--- What is needed ---
Among the entries below, one line contains "s'.host.halted = s.host.halted ∧" and another contains "def Obligations.OverrunOnlyByDropClearReset : Prop". Transcribe those two lines and every line between them, exactly.

--- Given records ---
────
-- ==== Sys2Proof/Safety.lean ====
section
/-! DEFINITION. What claims are said in: the invariant of a run, the end of a run, what a completion leaves, and which states
look alike to the control logic. -/

namespace Sys2Proof.Machine

/-- Host variables are sorted by number with no repeats. -/
def varsSorted (vars : List (Nat × Word)) : Prop := vars.Pairwise fun a b => a.1 < b.1

/-- The invariant of every run. -/
structure State.Inv (s : State) : Prop where
  /-- "BUSY = 1 exactly when a command has been accepted and has not completed" (10_state.md R29): a pending PCMD is a
  legal command. -/
  pendingLegal : s.busy = true → ∃ i, decode s.pcmd = .ok i
  /-- Acceptance cleared ERR and nothing writes it while the command is pending (R35, 60_exceptions.md R206). -/
  pendingOk : s.busy = true → s.err = errOk
  /-- "The values 4..15 are never written" (R26). -/
  errLegal : s.err.toNat ≤ 3
  /-- The host's variables keep their canonical form. -/
  varsSorted : Machine.varsSorted s.host.vars

/-- The end of a run (70_reset_and_hazards.md R249): the host has halted and nothing is pending. -/
def State.Ended (s : State) : Prop := s.host.halted = true ∧ s.busy = false

/-- A completion that leaves `st`, `key` and `res` in STATE, KEY and RESULT (10_state.md R36): BUSY is 0, OVR and ERR are
unchanged, and so are the host and the turns. PCMD, WKEY and the round counter hold any value afterwards (U9), so nothing is
said of them. -/
structure CompletesWith (s t : State) (st key : Block) (res : Byte) : Prop where
  stateReg : t.stateReg = st
  keyReg : t.keyReg = key
  result : t.result = res
  busy : t.busy = false
  ovr : t.ovr = s.ovr
  err : t.err = s.err
  host : t.host = s.host
  turns : t.turns = s.turns

/-- Every register of the block that the host can read as it was. Of the host, the hidden registers and the schedule it says
nothing. -/
structure SameVisible (s t : State) : Prop where
  stateReg : t.stateReg = s.stateReg
  keyReg : t.keyReg = s.keyReg
  result : t.result = s.result
  busy : t.busy = s.busy
  ovr : t.ovr = s.ovr
  err : t.err = s.err

/-- Two states that differ at most in the data: STATE, KEY, RESULT and the hidden working key WKEY. -/
structure SameControl (s t : State) : Prop where
  busy : t.busy = s.busy
  ovr : t.ovr = s.ovr
  err : t.err = s.err
  pcmd : t.pcmd = s.pcmd
  wround : t.wround = s.wround
  host : t.host = s.host
  turns : t.turns = s.turns
  draws : t.draws = s.draws

/-- The registers whose value is data: RESULT, STATE_Wk and KEY_Wk. -/
def Reg.isData : Reg → Bool
  | .result => true
  | .stateW _ => true
  | .keyW _ => true
  | _ => false

/-- The statement reads a data register of the block into a host variable. -/
def HostStmt.readsData : HostStmt → Bool
  | .rd _ r => r.isData
  | .memRead _ addr width =>
    match classify addr width with
    | .served r => r.isData
    | _ => false
  | _ => false

/-- The host's next statement, on its turn, is a write of `v` to register `r` that the block serves. -/
def State.writesNow (s : State) (r : Reg) (v : Word) : Prop :=
  s.nextTurn = .host ∧
    (s.hostStmt = some (.wr r v) ∨
      ∃ addr, s.hostStmt = some (.memWrite addr .w32 v) ∧ classify addr .w32 = .served r)

end Sys2Proof.Machine
end

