/-- 60_exceptions.md R207, R220 (that the fault ends the run is the model's choice, log 6): a step faults exactly when it is
the host's turn and its statement is an access that is malformed in the window, and the fault is that access's bus error. -/
def Obligations.BusErrorIsTheOnlyFault : Prop :=
  ∀ (s : State) (f : Fault), step s = .fault f ↔
    s.nextTurn = .host ∧ ∃ addr width, classify addr width = .malformed ∧ f = .busError addr ∧
      ((∃ t, s.hostStmt = some (.memRead t addr width)) ∨ ∃ v, s.hostStmt = some (.memWrite addr width v))

/-- 20_memory.md R58, R61: on the host's turn a `RD t, REG`, or a served MemRead, answers into its variable; every register of
the block, the hidden ones too, and the rest of the host but its position are as before; and a second read of a register that
is not drawn answers the same (the host's machine: log 8; the turn: log 2). -/
def Obligations.ReadsChangeNoRegister : Prop :=
  ∀ (s : State) (t u : Nat) (r : Reg), s.nextTurn = .host →
    (s.hostStmt = some (.rd t r) ∨
      ∃ addr, s.hostStmt = some (.memRead t addr .w32) ∧ classify addr .w32 = .served r) →
    ∃ s', step s = .next s' ∧ SameVisible s s' ∧
      s'.pcmd = s.pcmd ∧ s'.wkey = s.wkey ∧ s'.wround = s.wround ∧ s'.turns = s.turns.tail ∧
      s'.host.program = s.host.program ∧ s'.host.pc = s.host.pc + 1 ∧ s'.host.z = s.host.z ∧
      s'.host.halted = s.host.halted ∧
      readVar s'.host.vars t = hostRead r s ∧ (u ≠ t → readVar s'.host.vars u = readVar s.host.vars u) ∧
      ((r.isData = true → s.busy = false) → hostRead r s' = hostRead r s)

/-! ### Who writes what -/

/-- 10_state.md R32, 60_exceptions.md R206: OVR is set only by a dropped write, and cleared only by a host write of 1 to its
bit or by reset. -/
def Obligations.OverrunOnlyByDropClearReset : Prop :=
  ∀ s t : State, step s = .next t →
    (s.ovr = false → t.ovr = true → s.busy = true ∧
      ∃ r v, s.writesNow r v ∧ (r = .cmd ∨ (∃ k, r = .stateW k) ∨ ∃ k, r = .keyW k)) ∧
    (s.ovr = true → t.ovr = false → s.nextTurn = .reset ∨ ∃ v, s.writesNow .status v ∧ v.getLsbD 1 = true)

/-- 10_state.md R32, 60_exceptions.md R205, 70_reset_and_hazards.md R230: ERR changes only by a CMD write that is not dropped
or by reset; BUSY rises only by an accepted CMD write and falls only by completion or reset. -/
def Obligations.ErrAndBusyOnlyByLifecycle : Prop :=
  ∀ s t : State, step s = .next t →
    (t.err ≠ s.err → s.nextTurn = .reset ∨ (s.busy = false ∧ ∃ v, s.writesNow .cmd v)) ∧
    (s.busy = false → t.busy = true → ∃ v i, s.writesNow .cmd v ∧ decode v = .ok i ∧ t.pcmd = v ∧ t.err = 0) ∧
    (s.busy = true → t.busy = false → s.nextTurn = .reset ∨ s.nextTurn = .engine)

/-- 10_state.md R21, R23, R24: STATE is written by host writes, SUBSHIFT, MIXCOL, ADDKEY, ROUND and ENCRYPT, KEY by host
writes, KEYNEXT and KEYPREV, RESULT by XTIME, SBOX, ISBOX and RCON; and each by reset. Nothing else writes them. -/
def Obligations.DataRegistersOnlyByTheirWriters : Prop :=
  ∀ s t : State, step s = .next t → s.nextTurn ≠ .reset →
    (t.stateReg ≠ s.stateReg → (s.busy = false ∧ ∃ k v, s.writesNow (.stateW k) v) ∨
      ∃ i, s.nextTurn = .engine ∧ s.busy = true ∧ decode s.pcmd = .ok i ∧
        (i = .subshift ∨ i = .mixcol ∨ i = .addkey ∨ (∃ m, i = .round m) ∨ ∃ n m, i = .encrypt n m)) ∧
    (t.keyReg ≠ s.keyReg → (s.busy = false ∧ ∃ k v, s.writesNow (.keyW k) v) ∨
      ∃ i, s.nextTurn = .engine ∧ s.busy = true ∧ decode s.pcmd = .ok i ∧
        ((∃ r, i = .keynext r) ∨ ∃ r, i = .keyprev r)) ∧
    (t.result ≠ s.result → ∃ i, s.nextTurn = .engine ∧ s.busy = true ∧ decode s.pcmd = .ok i ∧
        ((∃ x, i = .xtime x) ∨ (∃ x, i = .sbox x) ∨ (∃ y, i = .isbox y) ∨ ∃ r, i = .rcon r))

/-- 10_state.md R32 ("No command sets a flag from its data"), 70_reset_and_hazards.md R246: of two states that differ only in
STATE, KEY, RESULT and the hidden working key WKEY, a step that is not a read of a data register makes the same move: both go on,
to states that again differ only there, or both stop for the same reason. -/
def Obligations.ControlDoesNotDependOnData : Prop :=
  ∀ s s' : State, SameControl s s' →
    (s.nextTurn = .host → ∀ st, s.hostStmt = some st → st.readsData = false) →
    (∃ t t', step s = .next t ∧ step s' = .next t' ∧ SameControl t t') ∨
    (∃ f, step s = .fault f ∧ step s' = .fault f) ∨ (∃ r, step s = .refused r ∧ step s' = .refused r)

/-! ### Reset and the invariant -/

/-- 70_reset_and_hazards.md R230: the reset event sets every register the host can see to its reset value, whatever was
pending. PCMD, WKEY and the round counter are unspecified after it: nothing is said of them. That it leaves the host alone is
DEDUCED (log 13); that it takes one listed turn, and that an engine turn of the idle block after it is a step that changes
nothing visible, is the model's choice (log 2). -/
def Obligations.ResetEventZeroesTheBlock : Prop :=
  ∀ s : State, s.nextTurn = .reset → ∃ t, step s = .next t ∧
    (∀ i : Fin 16, byteAt t.stateReg i = 0x00 ∧ byteAt t.keyReg i = 0x00) ∧
    t.result = 0x00 ∧ t.busy = false ∧ t.ovr = false ∧ t.err = 0 ∧ t.host = s.host ∧ t.turns = s.turns.tail ∧
    ∀ u : State, u = { t with turns := [.engine] } → ∃ w, step u = .next w ∧ SameVisible u w

/-- 70_reset_and_hazards.md R231: what the host reads after reset, at every register. -/
def Obligations.ResetReadsAsZeroButId : Prop :=
  hostRead .cmd State.reset = 0x00000000 ∧ hostRead .status State.reset = 0x00000000 ∧
  hostRead .result State.reset = 0x00000000 ∧ hostRead .id State.reset = 0x41455331 ∧
  (∀ k, hostRead (.stateW k) State.reset = 0x00000000) ∧ (∀ k, hostRead (.keyW k) State.reset = 0x00000000) ∧
  ∀ k, hostRead (.reserved k) State.reset = 0x00000000

/-- The state after reset meets the invariant (10_state.md R34, R26, R29). -/
def Obligations.ResetMeetsTheInvariant : Prop := State.reset.Inv

/-- 10_state.md R26, R29, R35, 60_exceptions.md R205, R206: every step keeps the invariant. A pending PCMD is a legal command,
ERR is 0 while it is pending, ERR is never above 3, and the host's variables stay in canonical form. -/
def Obligations.EveryStepKeepsTheInvariant : Prop :=
  ∀ s t : State, s.Inv → step s = .next t → t.Inv

/-! ### The host -/

/-- 30_encoding.md R83: what TST, BNZ, BZ, labels and HALT do to the host; none of them touches the block. That each is one turn, a
label too, that the first of two equal labels counts, and that a branch to a label the program does not define is refused is
the model's choice (log 2, 8, 10). -/
def Obligations.HostStatementsMoveOnlyTheHost : Prop :=
  ∀ (s : State) (st : HostStmt), s.nextTurn = .host → s.hostStmt = some st →
    (∀ t m, st = .tst t m → step s = .next { s with
      turns := s.turns.tail
      host := { s.host with pc := s.host.pc + 1, z := decide (readVar s.host.vars t &&& m = 0) } }) ∧
    (∀ l, ((st = .bnz l ∧ s.host.z = false) ∨ (st = .bz l ∧ s.host.z = true)) →
      (∀ pos, s.host.program[pos]? = some (.label l) → (∀ q, q < pos → s.host.program[q]? ≠ some (.label l)) →
        step s = .next { s with turns := s.turns.tail, host := { s.host with pc := pos } }) ∧
      ((∀ q : Nat, s.host.program[q]? ≠ some (.label l)) → step s = .refused (.undefinedLabel l))) ∧
    (∀ l, (st = .label l ∨ (st = .bnz l ∧ s.host.z = true) ∨ (st = .bz l ∧ s.host.z = false)) →
      step s = .next { s with turns := s.turns.tail, host := { s.host with pc := s.host.pc + 1 } }) ∧
    (st = .halt → step s = .next { s with turns := s.turns.tail, host := { s.host with halted := true } })

/-- 30_encoding.md R84 (CHKOK): it reads STATUS and masks it with 0xF2; so masked, STATUS is 0 exactly when ERR = 0 and
OVR = 0. -/
def Obligations.CheckOkTestsErrAndOverrun : Prop :=
  (∀ t, chkOkStmts t = [.rd t .status, .tst t 0xF2]) ∧
  ∀ s : State, statusWord s &&& 0xF2 = 0 ↔ s.err = 0 ∧ s.ovr = false

/-- 70_reset_and_hazards.md R249, 60_exceptions.md R218: that a step of an ended run leaves the machine as it is, where the
interface's step must still answer, is the model's choice (log 18): the host has halted with BUSY = 0 (R249) and no turn is
listed (the model's schedule, log 2). -/
def Obligations.EndedRunStaysAsItIs : Prop :=
  ∀ s : State, s.Ended → s.turns = [] → step s = .next s
end

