-- ==== Sys2Proof/Laws/HostPrograms.lean ====
section
/-! SUPPORT. What the latency premise counts (00_scope.md R5, 70_reset_and_hazards.md R246), the fresh label of POLL
(30_encoding.md R84), and what the attack procedure answers (43_block_driver.md R172). -/

namespace Sys2Proof.Machine

/-- Nothing is counted while no command is pending. -/
@[simp] theorem accessesWhilePending_idle (n : Nat) (s : State) (h : s.busy = false) : accessesWhilePending n s = 0 := by
  cases n <;> simp [accessesWhilePending, h]

/-- Nothing is counted once the engine completes or reset aborts the command. -/
theorem accessesWhilePending_over (n : Nat) (s : State) (h : s.nextTurn ≠ .host) : accessesWhilePending n s = 0 := by
  cases n with
  | zero => rfl
  | succ n =>
    unfold accessesWhilePending
    cases ht : s.nextTurn <;> simp_all

/-- A host turn counts exactly when its statement is a served access. -/
theorem accessesWhilePending_host (n : Nat) (s t : State) (hb : s.busy = true) (h : s.nextTurn = .host)
    (hs : step s = .next t) :
    accessesWhilePending (n + 1) s =
      (if s.hostStmt.any HostStmt.isServedAccess then 1 else 0) + accessesWhilePending n t := by
  rw [accessesWhilePending]
  simp only [hb, if_true, h, hs]

/-- There are no more accesses than steps. -/
theorem accessesWhilePending_le (n : Nat) (s : State) : accessesWhilePending n s ≤ n := by
  induction n generalizing s with
  | zero => exact Nat.le_refl 0
  | succ n ih =>
    by_cases ht : s.nextTurn = .host
    · cases hb : s.busy with
      | false => simp [hb]
      | true =>
        cases hs : step s with
        | next t =>
          rw [accessesWhilePending_host n s t hb ht hs]
          have := ih t
          split <;> omega
        | fault f => simp [accessesWhilePending, hb, ht, hs]
        | refused r => simp [accessesWhilePending, hb, ht, hs]
    · simp [accessesWhilePending_over _ s ht]

/-- The premise holds of a state with no command pending. -/
theorem withinLatency_idle (s : State) (h : s.busy = false) : s.withinLatency := by
  simp [State.withinLatency, h]

/-- Every label of a program is below its fresh one. -/
theorem labelBound_le_freshLabel {program : List HostStmt} {st : HostStmt} (h : st ∈ program) :
    st.labelBound ≤ freshLabel program := by
  induction program with
  | nil => simp at h
  | cons a rest ih =>
    rcases List.mem_cons.mp h with rfl | h
    · exact Nat.le_max_left _ _
    · exact Nat.le_trans (ih h) (Nat.le_max_right _ _)

/-- The program does not define its fresh label, so a `POLL` with it finds its own (30_encoding.md R84, log 21). -/
theorem findLabel_freshLabel (program : List HostStmt) (base : Nat) :
    findLabel program (freshLabel program) base = none := by
  rw [findLabel_eq_none_iff]
  intro q h
  have := labelBound_le_freshLabel (List.mem_of_getElem? h)
  simp [HostStmt.labelBound] at this

/-- Nor does it branch to it. -/
theorem freshLabel_not_branched (program : List HostStmt) :
    .bnz (freshLabel program) ∉ program ∧ .bz (freshLabel program) ∉ program := by
  constructor <;> intro h <;> simpa [HostStmt.labelBound] using labelBound_le_freshLabel h

/-- A guess survives an attempt exactly when it is a candidate of all three trials (R172). -/
theorem mem_survivors (trials : Vector (List Block) 3) (j : Nat) (g : Byte) :
    g ∈ survivors trials j ↔
      g ∈ candidates trials[0] j ∧ g ∈ candidates trials[1] j ∧ g ∈ candidates trials[2] j := by
  simp [survivors]

/-- A byte found before is kept (R172). -/
theorem fillSlots_of_some (trials : Vector (List Block) 3) (slots : KeySlots) (j : Fin 16) (g : Byte)
    (h : slots[j] = some g) : (fillSlots trials slots)[j] = some g := by
  simp only [fillSlots, Fin.getElem_fin, Vector.getElem_ofFn] at h ⊢
  rw [h]

/-- An inconclusive byte is taken from the attempt's three trials (R172). -/
theorem fillSlots_of_none (trials : Vector (List Block) 3) (slots : KeySlots) (j : Fin 16)
    (h : slots[j] = none) : (fillSlots trials slots)[j] = recoveredByte trials j.val := by
  simp only [fillSlots, Fin.getElem_fin, Vector.getElem_ofFn] at h ⊢
  rw [h]

end Sys2Proof.Machine
end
────
--- Written solution ---
      s'.host.halted = s.host.halted ∧
      readVar s'.host.vars t = hostRead r s ∧ (u ≠ t → readVar s'.host.vars u = readVar s.host.vars u) ∧
      ((r.isData = true → s.busy = false) → hostRead r s' = hostRead r s)

/-! ### Who writes what -/

/-- 10_state.md R32, 60_exceptions.md R206: OVR is set only by a dropped write, and cleared only by a host write of 1 to its
bit or by reset. -/
def Obligations.OverrunOnlyByDropClearReset : Prop :=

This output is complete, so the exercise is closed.